Given the pandemic’s current and potential impact on operations, workforces, supply chains, and finances, the chief legal officer and legal staff should identify relevant clauses and provisions. This may involve hundreds or perhaps thousands of contracts on both the buy side and sell side

However, identifying relevant clauses can help enable chief legal officers and the rest of the executive team to develop a risk mitigation plan. For example, in the case of notice provisions, a risk mitigation plan might:

  • Identify contractual requirements and protections for non-performance of obligations to suppliers and customers in light of the COVID-19 outbreak
  • Prioritise suppliers and customers for notification in this situation under the provisions of the contracts
  • Specify when to notify counterparties of non-performance or delays in performing contractual obligations

Automated contract review

Deloitte provides contract review and evaluation services to support organisations through its AI-driven scanning, extraction, and analytical platform, dTRAX.

This platform can identify contractual clauses that may offer relief to the organisation in either buy-side or sell-side contracting, based on agreed-upon parameters. The organisation can enhance the extracted contractual data with elements from its procurement, finance, and enterprise resource planning systems to help prioritise contracts and counterparties for risk mitigation.

The goal, of course, is not to avoid obligations, but to understand them and prepare to address them while positioning the organisation for improved resilience going forward.

Working at the direction of your organisation’s legal counsel, Deloitte can apply analytics designed to help your organisation in identifying:

  • Potential economic exposure arising from non-performance of contractual obligations
  • Protection available in existing contracts for non-performance of obligations
  • Geographical risks associated with specific supplier, customer, or subcontractor relationships
  • Notice requirements for asserting force majeure, if applicable

dTRAX can be applied to clauses in contracts, purchase orders, statements of work, and service-level agreements to identify favourable or unfavourable provisions.

It can also incorporate key customer attributes, such as location and sales volume, as well as supplier attributes, such as mission criticality. These capabilities can enable tiering and risk-ranking, and thus prioritisation, of counterparties.

Focusing on the future

Understanding key clauses and provisions in contracts could be critical to the organisation’s resiliency.

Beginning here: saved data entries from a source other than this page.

-- ==== Sys2Proof/Decode.lean ====
section
/-! DEFINITION. Decoding and encoding command words (30_encoding.md R120 to R132). A word has one length and one
format, CMD32; the decoder is total and names what it rejects. -/

namespace Sys2Proof

/-- The fields of a word: OPC = bits 7 to 0, W = bit 8, RSV = bits 31 to 9 (30_encoding.md R120). -/
def CommandWord.ofWord (v : Word) : CommandWord where
  opc := v.extractLsb' 0 8
  w := v.getLsbD 8
  rsv := v.extractLsb' 9 23

/-- The word of the fields. -/
def CommandWord.toWord (c : CommandWord) : Word :=
  c.rsv ++ BitVec.ofBool c.w ++ c.opc

/-- A row of the opcode map: the command with W = 0 and, on a field-dependent opcode, the command with
W = 1 (30_encoding.md R122, R124). -/
def opcodeRow (opc : BitVec 8) : Option (Instr × Option Instr) :=
  match opc.toNat with
  | 0x01 => some (.config, none)
  | 0x10 => some (.gfLog8, some .gfLog16)
  | 0x11 => some (.gfExp8, some .gfExp16)
  | 0x12 => some (.gfMul8, some .gfMul16)
  | 0x13 => some (.gfMulLog8, some .gfMulLog16)
  | 0x14 => some (.skewRead8, some .skewRead16)
  | 0x20 => some (.xorSlice, none)
  | 0x21 => some (.mul8, some .mul16)
  | 0x22 => some (.mulAdd8, some .mulAdd16)
  | 0x30 => some (.fftDit2x8, some .fftDit2x16)
  | 0x31 => some (.ifftDit2x8, some .ifftDit2x16)
  | 0x32 => some (.fftDit4x8, some .fftDit4x16)
  | 0x33 => some (.ifftDit4x8, some .ifftDit4x16)
  | 0x40 => some (.encode, none)
  | 0x41 => some (.verify, none)
  | 0x42 => some (.reconstruct, none)
  | 0x43 => some (.reconstructData, none)
  | 0x44 => some (.split, none)
  | 0x45 => some (.join, none)
  | 0x50 => some (.streamEncode, none)
  | 0x51 => some (.streamVerify, none)
  | 0x52 => some (.streamReconstruct, none)
  | 0x53 => some (.streamReconstructData, none)
  | 0x54 => some (.streamSplit, none)
  | 0x55 => some (.streamJoin, none)
  | _ => none

/-- Decoding the fields of a word, in the order of 30_encoding.md R132. -/
def CommandWord.decode (c : CommandWord) : Except DecodeError Instr :=
  if c.rsv ≠ 0 then .error .reservedBits
  else
    match opcodeRow c.opc with
    | none => .error .reservedOpcode
    | some (narrow, wide) =>
      if c.w then
        match wide with
        | none => .error .widthNotTaken
        | some i => .ok i
      else .ok narrow

/-- `decode(word)` (30_encoding.md R132). -/
def decode (v : Word) : Except DecodeError Instr :=
  (CommandWord.ofWord v).decode

/-- The 32-bit word that bytes stand for, the first byte lowest (20_memory.md R82). -/
def wordOfBytes : List Byte → Option Word
  | [b0, b1, b2, b3] => some (b3 ++ b2 ++ b1 ++ b0)
  | _ => none

/-- The bytes of a word, the lowest first (20_memory.md R82). -/
def bytesOfWord (v : Word) : List Byte :=
  [v.extractLsb' 0 8, v.extractLsb' 8 8, v.extractLsb' 16 8, v.extractLsb' 24 8]

/-- Decoding any bytes: a command is one 32-bit word and nothing else (30_encoding.md R120). -/
def decodeBytes (bs : List Byte) : Except DecodeError Instr :=
  match wordOfBytes bs with
  | none => .error .notOneWord
  | some v => decode v

/-- OPC of a command (30_encoding.md R124). -/
def Instr.opc : Instr → BitVec 8
  | .config => 0x01
  | .gfLog8 | .gfLog16 => 0x10
  | .gfExp8 | .gfExp16 => 0x11
  | .gfMul8 | .gfMul16 => 0x12
  | .gfMulLog8 | .gfMulLog16 => 0x13
  | .skewRead8 | .skewRead16 => 0x14
  | .xorSlice => 0x20
  | .mul8 | .mul16 => 0x21
  | .mulAdd8 | .mulAdd16 => 0x22
  | .fftDit2x8 | .fftDit2x16 => 0x30
  | .ifftDit2x8 | .ifftDit2x16 => 0x31
  | .fftDit4x8 | .fftDit4x16 => 0x32
  | .ifftDit4x8 | .ifftDit4x16 => 0x33
  | .encode => 0x40
  | .verify => 0x41
  | .reconstruct => 0x42
  | .reconstructData => 0x43
  | .split => 0x44
  | .join => 0x45
  | .streamEncode => 0x50
  | .streamVerify => 0x51
  | .streamReconstruct => 0x52
  | .streamReconstructData => 0x53
  | .streamSplit => 0x54
  | .streamJoin => 0x55

/-- W of a command: 1 on the GF(2^16) forms (30_encoding.md R122). -/
def Instr.wbit : Instr → Bool
  | .gfLog16 | .gfExp16 | .gfMul16 | .gfMulLog16 | .skewRead16 | .mul16 | .mulAdd16 | .fftDit2x16
  | .ifftDit2x16 | .fftDit4x16 | .ifftDit4x16 => true
  | .config | .gfLog8 | .gfExp8 | .gfMul8 | .gfMulLog8 | .skewRead8 | .xorSlice | .mul8 | .mulAdd8
  | .fftDit2x8 | .ifftDit2x8 | .fftDit4x8 | .ifftDit4x8 | .encode | .verify | .reconstruct
  | .reconstructData | .split | .join | .streamEncode | .streamVerify | .streamReconstruct
  | .streamReconstructData | .streamSplit | .streamJoin => false

/-- The fields of a command's word; RSV is 0 (30_encoding.md R120, R123). -/
def Instr.fields (i : Instr) : CommandWord where
  opc := i.opc
  w := i.wbit
  rsv := 0

/-- The word of a command, OPC | (W << 8) (30_encoding.md R124). -/
def encode (i : Instr) : Word :=
  i.fields.toWord

/-- The instruction the decoder reads from a word of the opcode table: the bits above `nbits` are 0, and the
word's bytes go to the decoder lowest first (20_memory.md R82). -/
def decodeTableWord (nbits w : Nat) : Option Instr :=
  match decodeBytes (bytesOfWord (BitVec.ofNat 32 (w % 2 ^ nbits))) with
  | .ok i => some i
  | .error _ => none

end Sys2Proof
end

Automated contract review and evaluation not only provide information that general counsel and other senior executives may need in the current situation, but the results can also position the organisation to anticipate and mitigate risks that may arise as the crisis continues and to improve ongoing or future negotiations of key clauses in contracts.

End note

  1. Examples and descriptions provided are not exhaustive and may vary with the circumstances. Client’s legal counsel is responsible for identifying clauses of interest or providing definitions to help identify relevant clauses. Deloitte does not provide legal services or advice, including advice on the application or relevance of clauses. Deloitte provides analytics support and assistance designed to identify potentially relevant clauses based on criteria and parameters determined by client’s legal counsel.